Intuit cuts 17% of workforce after $8.6 billion quarter
Intuit said Wednesday it will cut approximately 17% of its full-time workforce as the Mountain View financial software giant restructures around artificial intelligence, mid-market growth and a broader effort to simplify its operations.
The cuts amount to about 3,000 jobs worldwide. Intuit had about 18,200 employees in seven countries as of July 31, 2025, according to its most recent annual report.
In a note to employees published by the company, CEO Sasan Goodarzi said Intuit must move with "far greater velocity, urgency, and discipline" across what it calls its three big bets: scaling its AI-native platform, becoming "the center of money" for consumers and businesses, and expanding its business serving mid-market companies and accounting firms.

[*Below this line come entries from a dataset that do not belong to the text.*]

/-- An edge of a unit contact begins a pending change or abandons one, and the confirmation 80,000 cu after it
gives the stable level its new value and evaluates the unit mode (R103, R104). -/
def Obligations.UnitContactsAreFiltered : Prop :=
  ∀ (s : State) (u : UnitId) (k : ContactId), s.powered = true →
    let r := s.unit u
    let c := r.contact k
    (∀ level : Bool, level ≠ c.level → c.pending = none →
      exec (.unitContactEdge u k level) s = .next
        (s.setUnit u (r.setContact k { c with level := level, pending := some s.elapsed })))
      ∧ (∀ (level : Bool) (p : Nat), level ≠ c.level → c.pending = some p → level = c.stable →
        exec (.unitContactEdge u k level) s = .next
          (s.setUnit u (r.setContact k { c with level := level, pending := none })))
      ∧ (∀ p : Nat, c.pending = some p → p + 80000 ≤ s.elapsed →
        ∃ r', exec (.unitContactConfirmation u k) s = .next (s.setUnit u r')
          ∧ r'.contact k = { c with stable := c.level, pending := none }
          ∧ r'.mode = modeOf r.tripped r'.breaker.stable r'.pumpMode.stable r.speed
          ∧ r' = { r with breaker := r'.breaker, pumpMode := r'.pumpMode, mode := r'.mode })

/-- SET_SPEED_BANDS writes bands brought into order, to one unit or with selector 0 to every unit, echoes them, and
refuses a selector above 8 (R108). -/
def Obligations.SetSpeedBandsOrdersThem : Prop :=
  ∀ (s : State) (k : Byte) (on off aOn aOff : BitVec 16), Taken s →
    let b := orderBands on.toNat off.toNat aOn.toNat aOff.toNat
    BandsOrdered b
      ∧ (b.rollingOff = min off.toNat 1498 ∧ b.rollingOn = max (b.rollingOff + 1) (min on.toNat 1499)
          ∧ b.atSpeedOff = max b.rollingOn (min aOff.toNat 1499)
          ∧ b.atSpeedOn = max (b.atSpeedOff + 1) (min aOn.toNat 1500))
      ∧ (8 < k.toNat →
        exec (.setSpeedBands k on off aOn aOff) s =
          .next (sendReply 0x41 { status := .outOfRange, body := [] } s))
      ∧ (k.toNat ≤ 8 →
        ∃ t, exec (.setSpeedBands k on off aOn aOff) s = .next t
          ∧ Replied 0x41
              { status :=
                  if b.rollingOn = on.toNat ∧ b.rollingOff = off.toNat ∧ b.atSpeedOn = aOn.toNat
                    ∧ b.atSpeedOff = aOff.toNat then .ok else .clamped
                body := toBytes 2 b.rollingOn ++ toBytes 2 b.rollingOff ++ toBytes 2 b.atSpeedOn
                  ++ toBytes 2 b.atSpeedOff } s t
          ∧ (∀ u, t.unit u = if k.toNat = 0 ∨ k.toNat = unitNumber u then { s.unit u with bands := b }
                else s.unit u)
          ∧ t = { s with usm := t.usm, lnu := t.lnu } ∧ t.usm.supplyReading = s.usm.supplyReading
          ∧ t.usm.scan = s.usm.scan)

/-- SET_SPEED_CAL writes the calibration of one channel, its magnitude at most 7, and echoes it; a unit or sign out of
range is refused with OUT_OF_RANGE, and in hold-up the command is refused with HOLDUP. The channel's samples are
corrected by it, and a magnitude of 0 leaves them raw (R109). -/
def Obligations.SetSpeedCalWritesTheOffset : Prop :=
  ∀ (s : State) (k x m : Byte), s.listening = true →
    (s.spm.supply = .run → ∀ u, k.toNat = unitNumber u → x.toNat ≤ 1 →
      let m' := min m.toNat 7
      ∃ t, exec (.setSpeedCal k x m) s = .next t
        ∧ Answered 0x42
            { status := if m' = m.toNat then .ok else .clamped, body := toBytes 1 x.toNat ++ toBytes 1 m' } s t
        ∧ SameRecords (s.setUnit u { s.unit u with calMinus := x == 1#8, calMagnitude := m' }) t)
      ∧ (s.spm.supply = .run → k.toNat = 0 ∨ 8 < k.toNat ∨ 1 < x.toNat →
        OnlyAnswered (.setSpeedCal k x m) 0x42 { status := .outOfRange, body := [] } s)
      ∧ (s.spm.supply = .holdup →
        OnlyAnswered (.setSpeedCal k x m) 0x42 { status := .holdup, body := [] } s)
      ∧ (∀ (u : UnitId) (raw : BitVec 10), s.usm.scan = .speed u →
        ∃ t, exec (.sampleEvent (.speed u) raw) s = .next t
          ∧ (t.unit u).lastCorrected = some (min 1023
              (if (s.unit u).calMinus then raw.toNat - (s.unit u).calMagnitude
               else raw.toNat + (s.unit u).calMagnitude))
          ∧ ((s.unit u).calMagnitude = 0 → (t.unit u).lastCorrected = some raw.toNat))

/-! ### Accounts (chapter 7) -/

/-- A tally second advances each unit's seconds accounts, with their intervals and shift tallies, as its mode calls
for, and no other account; each value stays at its limit once there, with SATURATED set where the lifetime is found at
its limit, and an account with nothing left to change keeps its persistence state; an account whose load is
outstanding takes the count into its pending amount, and a retired one takes none (R3, R114, R115, R116, R118, R129).
The count of boundaries handed on, which the premise and one clause name, is the model's own (notes/assumptions/5.md).
-/
def Obligations.TallySecondFollowsTheMode : Prop :=
  ∀ s : State, s.powered = true → s.tb.dutyHanded < s.tb.elapsed / 10000000 →
    ∃ t, exec .dutySecondBoundary s = .next t
      ∧ t = { s with tb := { s.tb with dutyHanded := s.tb.dutyHanded + 1 }, rha := t.rha }
      ∧ ∀ u k,
          let r := s.unit u
          let a := s.account u k
          let turning := r.speed = .rolling ∨ r.speed = .atSpeed
          let counts :=
            (k = .gen ∧ r.mode = .generating) ∨ (k = .pump ∧ r.mode = .pumping)
              ∨ (k = .rotate ∧ (r.mode = .spinning ∨ r.mode = .generating ∨ r.mode = .pumping
                  ∨ (r.mode = .tripped ∧ turning)))
          (¬ counts ∨ (a.retired = true ∧ isOutstanding a.status = false) →
              t.account u k = a ∧ t.tally u k = s.tally u k)
            ∧ (counts → ∀ n, a.status = .loading n →
              t.account u k = { a with status := .loading (min (n + 1) (max n 65535)) }
                ∧ t.tally u k = s.tally u k)
            ∧ (counts → isOutstanding a.status = false → a.retired = false →
                Counted u k s t
                  ∧ (AtLimits a → (t.account u k).status = a.status)
                  ∧ (¬ AtLimits a → (t.account u k).status =
                      if a.status = .clean then .dirty
                      else if a.status = .writing .none then .writing .seconds else a.status))
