-- ==== Sys2Proof/Laws/Frames.lean ====
section
/-! SUPPORT. What each shared operation leaves unchanged: one lemma for each operation, tagged for simp, so
that no proof about a block unfolds an operation that does not touch it. -/

namespace Sys2Proof.Machine

/-- What `raise` leaves unchanged. -/
@[simp] theorem raise_frame (n : Notice) (s : State) :
    (raise n s).tb = s.tb
    ∧ (raise n s).riu = s.riu
    ∧ (raise n s).tiu = s.tiu
    ∧ (raise n s).ct = s.ct
    ∧ (raise n s).tgr = s.tgr
    ∧ (raise n s).usm = s.usm
    ∧ (raise n s).rha = s.rha
    ∧ (raise n s).asc = s.asc
    ∧ (raise n s).shc = s.shc
    ∧ (raise n s).spm = s.spm
    ∧ (raise n s).pending = s.pending
    ∧ (raise n s).lnu.address = s.lnu.address
    ∧ (raise n s).lnu.fast = s.lnu.fast
    ∧ (raise n s).lnu.answering = s.lnu.answering
    ∧ (raise n s).lnu.rx = s.lnu.rx
    ∧ (raise n s).lnu.tx = s.lnu.tx
    ∧ (raise n s).lnu.driver = s.lnu.driver
    ∧ (raise n s).lnu.errors = s.lnu.errors
    ∧ (raise n s).lnu.masks = s.lnu.masks
    ∧ (raise n s).lnu.caseLamp = s.lnu.caseLamp
    ∧ (raise n s).lnu.handoverLamp = s.lnu.handoverLamp
    ∧ (raise n s).lnu.presenceLine = s.lnu.presenceLine
    ∧ (raise n s).lnu.unitSets = s.lnu.unitSets := by
  simp [raise, Lnu.evalAttention]

/-- What `raiseFor` leaves unchanged. -/
@[simp] theorem raiseFor_frame (n : Notice) (u : UnitId) (s : State) :
    (raiseFor n u s).tb = s.tb
    ∧ (raiseFor n u s).riu = s.riu
    ∧ (raiseFor n u s).tiu = s.tiu
    ∧ (raiseFor n u s).ct = s.ct
    ∧ (raiseFor n u s).tgr = s.tgr
    ∧ (raiseFor n u s).usm = s.usm
    ∧ (raiseFor n u s).rha = s.rha
    ∧ (raiseFor n u s).asc = s.asc
    ∧ (raiseFor n u s).shc = s.shc
    ∧ (raiseFor n u s).spm = s.spm
    ∧ (raiseFor n u s).pending = s.pending
    ∧ (raiseFor n u s).lnu.address = s.lnu.address
    ∧ (raiseFor n u s).lnu.fast = s.lnu.fast
    ∧ (raiseFor n u s).lnu.answering = s.lnu.answering
    ∧ (raiseFor n u s).lnu.rx = s.lnu.rx
    ∧ (raiseFor n u s).lnu.tx = s.lnu.tx
    ∧ (raiseFor n u s).lnu.driver = s.lnu.driver
    ∧ (raiseFor n u s).lnu.errors = s.lnu.errors
    ∧ (raiseFor n u s).lnu.masks = s.lnu.masks
    ∧ (raiseFor n u s).lnu.caseLamp = s.lnu.caseLamp
    ∧ (raiseFor n u s).lnu.handoverLamp = s.lnu.handoverLamp
    ∧ (raiseFor n u s).lnu.presenceLine = s.lnu.presenceLine := by
  simp [raiseFor, Lnu.evalAttention]
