-- ==== Sys2Proof/Laws/Tables.lean ====
section
/-! SUPPORT. Reading a table after a write, a fill or a map. -/

namespace Sys2Proof.Machine

variable {α β : Type}

@[simp] theorem PerUnit.get_set (p : PerUnit α) (u v : UnitId) (a : α) :
    (p.set u a).get v = if v = u then a else p.get v := by cases u <;> cases v <;> rfl

@[simp] theorem PerUnit.get_fill (a : α) (u : UnitId) : (PerUnit.fill a).get u = a := by cases u <;> rfl

@[simp] theorem PerUnit.get_map (p : PerUnit α) (f : α → β) (u : UnitId) :
    (p.map f).get u = f (p.get u) := by cases u <;> rfl

/-- An entry of the list is the entry of some unit. -/
theorem PerUnit.mem_toList (p : PerUnit α) (a : α) : a ∈ p.toList ↔ ∃ u, p.get u = a := by
  constructor
  · intro h
    simp only [PerUnit.toList, List.mem_cons, List.not_mem_nil, or_false] at h
    rcases h with h | h | h | h | h | h | h | h
    exacts [⟨.u1, h.symm⟩, ⟨.u2, h.symm⟩, ⟨.u3, h.symm⟩, ⟨.u4, h.symm⟩, ⟨.u5, h.symm⟩, ⟨.u6, h.symm⟩,
      ⟨.u7, h.symm⟩, ⟨.u8, h.symm⟩]
  · rintro ⟨u, rfl⟩
    cases u <;> simp [PerUnit.toList, PerUnit.get]

/-- Two tables with the same entries are equal. -/
theorem PerUnit.ext_get (p q : PerUnit α) (h : ∀ u, p.get u = q.get u) : p = q :=
  PerUnit.ext (h .u1) (h .u2) (h .u3) (h .u4) (h .u5) (h .u6) (h .u7) (h .u8)

@[simp] theorem PerInput.get_set (p : PerInput α) (i j : InputId) (a : α) :
    (p.set i a).get j = if j = i then a else p.get j := by cases i <;> cases j <;> rfl

@[simp] theorem PerInput.get_fill (a : α) (i : InputId) : (PerInput.fill a).get i = a := by cases i <;> rfl

@[simp] theorem PerInput.get_map (p : PerInput α) (f : α → β) (i : InputId) :
    (p.map f).get i = f (p.get i) := by cases i <;> rfl

/-- Two tables with the same entries are equal. -/
theorem PerInput.ext_get (p q : PerInput α) (h : ∀ i, p.get i = q.get i) : p = q :=
  PerInput.ext (h .i1) (h .i2) (h .i3) (h .i4)

@[simp] theorem PerKind.get_set (p : PerKind α) (k l : Kind) (a : α) :
    (p.set k a).get l = if l = k then a else p.get l := by cases k <;> cases l <;> rfl

@[simp] theorem PerKind.get_fill (a : α) (k : Kind) : (PerKind.fill a).get k = a := by cases k <;> rfl

@[simp] theorem PerKind.get_map (p : PerKind α) (f : α → β) (k : Kind) :
    (p.map f).get k = f (p.get k) := by cases k <;> rfl

@[simp] theorem PerSlot.get_set (p : PerSlot α) (i j : SlotId) (a : α) :
    (p.set i a).get j = if j = i then a else p.get j := by cases i <;> cases j <;> rfl

@[simp] theorem PerSlot.get_fill (a : α) (i : SlotId) : (PerSlot.fill a).get i = a := by cases i <;> rfl

@[simp] theorem PerSlot.get_map (p : PerSlot α) (f : α → β) (i : SlotId) :
    (p.map f).get i = f (p.get i) := by cases i <;> rfl

@[simp] theorem PerNotice.get_set (p : PerNotice α) (n m : Notice) (a : α) :
    (p.set n a).get m = if m = n then a else p.get m := by cases n <;> cases m <;> rfl

@[simp] theorem PerNotice.get_fill (a : α) (n : Notice) : (PerNotice.fill a).get n = a := by cases n <;> rfl

/-- Every unit stands in the order of the units. -/
@[simp] theorem mem_allUnits (u : UnitId) : u ∈ allUnits := by cases u <;> decide

/-- Every account stands in walk order. -/
@[simp] theorem mem_walkOrder (u : UnitId) (k : Kind) : (u, k) ∈ walkOrder := by
  cases u <;> cases k <;> decide

/-- Every input stands in input order. -/
@[simp] theorem mem_inputOrder (u : UnitId) (i : InputId) : (u, i) ∈ inputOrder := by
  cases u <;> cases i <;> decide

/-- A key names the unit whose number it is. -/
theorem unitOf?_eq_some (n : Nat) (u : UnitId) : unitOf? n = some u ↔ n = unitNumber u := by
  constructor
  · intro h
    unfold unitOf? at h
    split at h <;> simp_all [unitNumber] <;> subst h <;> rfl
  · rintro rfl
    cases u <;> rfl

end Sys2Proof.Machine
end

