-- ==== Sys2Proof/Laws/Cases.lean ====
section
/-! SUPPORT. What the shared operations of the Case Table do: finding a case, reporting a change, and the change of
one case by a command. -/

namespace Sys2Proof.Machine

/-- A case found by its number stands in the slot found. -/
theorem findCase_slot {s : State} {n : Nat} {u : UnitId} {j : SlotId} {c : Case}
    (h : s.findCase n = some (u, j, c)) : s.slot u j = some c := by
  unfold State.findCase at h
  obtain ⟨x, -, hx⟩ := List.exists_of_findSome?_eq_some h
  split at hx
  · split at hx
    · simp at hx
      obtain ⟨rfl, rfl, rfl⟩ := hx
      assumption
    · cases hx
  · cases hx

/-- The case-held indicator of a case set says that it holds an asserted case that is not a TEST case (R73). -/
theorem holdsCase_iff (x : CaseSet) :
    holdsCase x = true ↔
      ∃ j c, x.slots.get j = some c ∧ (c.state = .active ∨ c.state = .activeAck) ∧ c.test = false := by
  have trip (o : Option Case) :
      holdsTrip o = true ↔ ∃ c, o = some c ∧ (c.state = .active ∨ c.state = .activeAck) ∧ c.test = false := by
    cases o <;> simp [holdsTrip, Case.asserted]
  simp only [holdsCase, PerSlot.toList, List.any_cons, List.any_nil, Bool.or_false, Bool.or_eq_true, trip]
  constructor
  · rintro (⟨c, h⟩ | ⟨c, h⟩ | ⟨c, h⟩ | ⟨c, h⟩)
    exacts [⟨.s0, c, h⟩, ⟨.s1, c, h⟩, ⟨.s2, c, h⟩, ⟨.s3, c, h⟩]
  · rintro ⟨j, c, h⟩
    cases j
    exacts [.inl ⟨c, h⟩, .inr (.inl ⟨c, h⟩), .inr (.inr (.inl ⟨c, h⟩)), .inr (.inr (.inr ⟨c, h⟩))]

/-- The mode a unit's record derives is the one its four items give (R104). -/
theorem derivedMode_eq (r : UnitRecord) :
    r.derivedMode = Safety.modeOf r.tripped r.breaker.stable r.pumpMode.stable r.speed := by
  unfold UnitRecord.derivedMode Safety.modeOf UnitRecord.rotating
  cases r.tripped <;> cases r.breaker.stable <;> cases r.pumpMode.stable <;> cases r.speed <;> simp

/-- What the TRIPPED clearing check does: it clears a set flag, with the mode evaluated, in STANDSTILL with no
case held (R105). -/
theorem checkTripped_eq (r : UnitRecord) :
    let clears := r.tripped && r.speed == .standstill && !r.caseHeld
    r.checkTripped = { r with
      tripped := r.tripped && !clears
      mode := if clears then Safety.modeOf false r.breaker.stable r.pumpMode.stable r.speed else r.mode } := by
  unfold UnitRecord.checkTripped
  split <;> rename_i h <;> simp only [UnitRecord.mayClear, ← Bool.and_assoc] at h
  · simp [h, UnitRecord.evaluated, derivedMode_eq]
  · simp [Bool.eq_false_iff.mpr h]

/-- The report of a change of one unit's cases changes that unit's record alone (R73). -/
theorem report_one (u : UnitId) (s : State) : Safety.OnlyReported u s (report [u] s) := by
  refine ⟨rfl, rfl, fun v hv => ?_, ?_, ?_⟩
  · simp [report, reportUnit, hv]; rfl
  · simp only [report, List.foldl, reportUnit, State.unit_setUnit, if_true, checkTripped_eq]
    exact holdsCase_iff _
  · simp only [report, List.foldl, reportUnit, State.unit_setUnit, if_true, checkTripped_eq]
    rfl

/-- Showing presence changes the presence timer and the alarm alone of the shift context (R165). -/
theorem showPresence_fields (n : Nat) (s : State) :
    (showPresence n s).shc = { s.shc with
        presenceBy := (showPresence n s).shc.presenceBy, alarm := (showPresence n s).shc.alarm }
      ∧ (showPresence n s).lnu.flags = s.lnu.flags := by
  unfold showPresence; split <;> simp [restartPresence, setAlarm]

/-- The slots after the change of one case by a command (R66, R67). -/
theorem slot_changeCase (u v : UnitId) (j k : SlotId) (c : Case) (s : State) :
    (changeCase u j c s).slot v k = if v = u ∧ k = j then some c else s.slot v k := by
  have h : (changeCase u j c s).ct = (touchSlot u j (s.setSlot u j (some c))).ct := by simp [changeCase]
  have e : (touchSlot u j (s.setSlot u j (some c))).slot v k = (s.setSlot u j (some c)).slot v k := by
    unfold State.slot touchSlot
    simp only [State.caseSet_setCaseSet]
    split
    · rename_i h; subst h; cases j <;> rfl
    · rfl
  rw [State.slot_congr h, e, State.slot_setSlot]

/-- The case set after the change of one case by a command: the slot is accessed (R70). -/
theorem caseSet_changeCase (u : UnitId) (j : SlotId) (c : Case) (s : State) :
    (changeCase u j c s).caseSet u
      = { (s.caseSet u).touch j with slots := ((changeCase u j c s).caseSet u).slots } := by
  have h : (changeCase u j c s).ct = (touchSlot u j (s.setSlot u j (some c))).ct := by simp [changeCase]
  rw [State.caseSet_congr h]
  simp [touchSlot, State.setSlot]
  cases j <;> rfl

end Sys2Proof.Machine
end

"These changes are a necessary evolution to reduce complexity and architect an organization that operates with the velocity required to fuel our growth engines," he wrote. "We are fundamentally re-engineering our operating model to increase accountability, accelerate decision making, and ensure our execution is as bold as our strategy."
The company said the restructuring includes reducing layers of management, eliminating coordination-heavy roles, closing its Reno and Woodland Hills offices and reducing overlap between TurboTax and Credit Karma. Intuit also said it will reduce investments in some areas, including Mailchimp, while streamlining parts of its engineering and product organizations.
"These decisions are a reflection of our changing structure, not the individuals in these roles," Goodarzi wrote.
It was not immediately clear how many Bay Area employees, if any, will be affected. Intuit is headquartered in Mountain View. The company's statement said U.S. employees who are laid off will receive 16 weeks of base pay, plus two additional weeks for every year at Intuit, along with a paid transition period before their last day on July 31.
The announcement comes less than two years after Intuit said it would cut about 1,800 jobs, or roughly 10% of its workforce, while hiring in AI, product development and customer-facing roles. California filings at the time showed 384 affected employees at Intuit's Mountain View headquarters and 215 in San Diego.
Intuit, whose products include TurboTax, QuickBooks, Credit Karma and Mailchimp, has moved aggressively to expand its AI offerings.
In November, Intuit and OpenAI announced a multi-year partnership that includes Intuit app experiences inside ChatGPT and a $100 million-plus agreement to expand Intuit's use of OpenAI models. In February, Intuit and Anthropic announced a separate partnership to bring custom AI agents to midmarket businesses and surface Intuit tools inside Anthropic products.
Hours after announcing the layoffs, the company reported that quarterly revenue rose 10% to $8.6 billion, raised its full-year revenue forecast and said its board had approved a new $8 billion stock repurchase authorization. Intuit said it expects the restructuring to cost $300 million to $340 million, largely in its fiscal fourth quarter.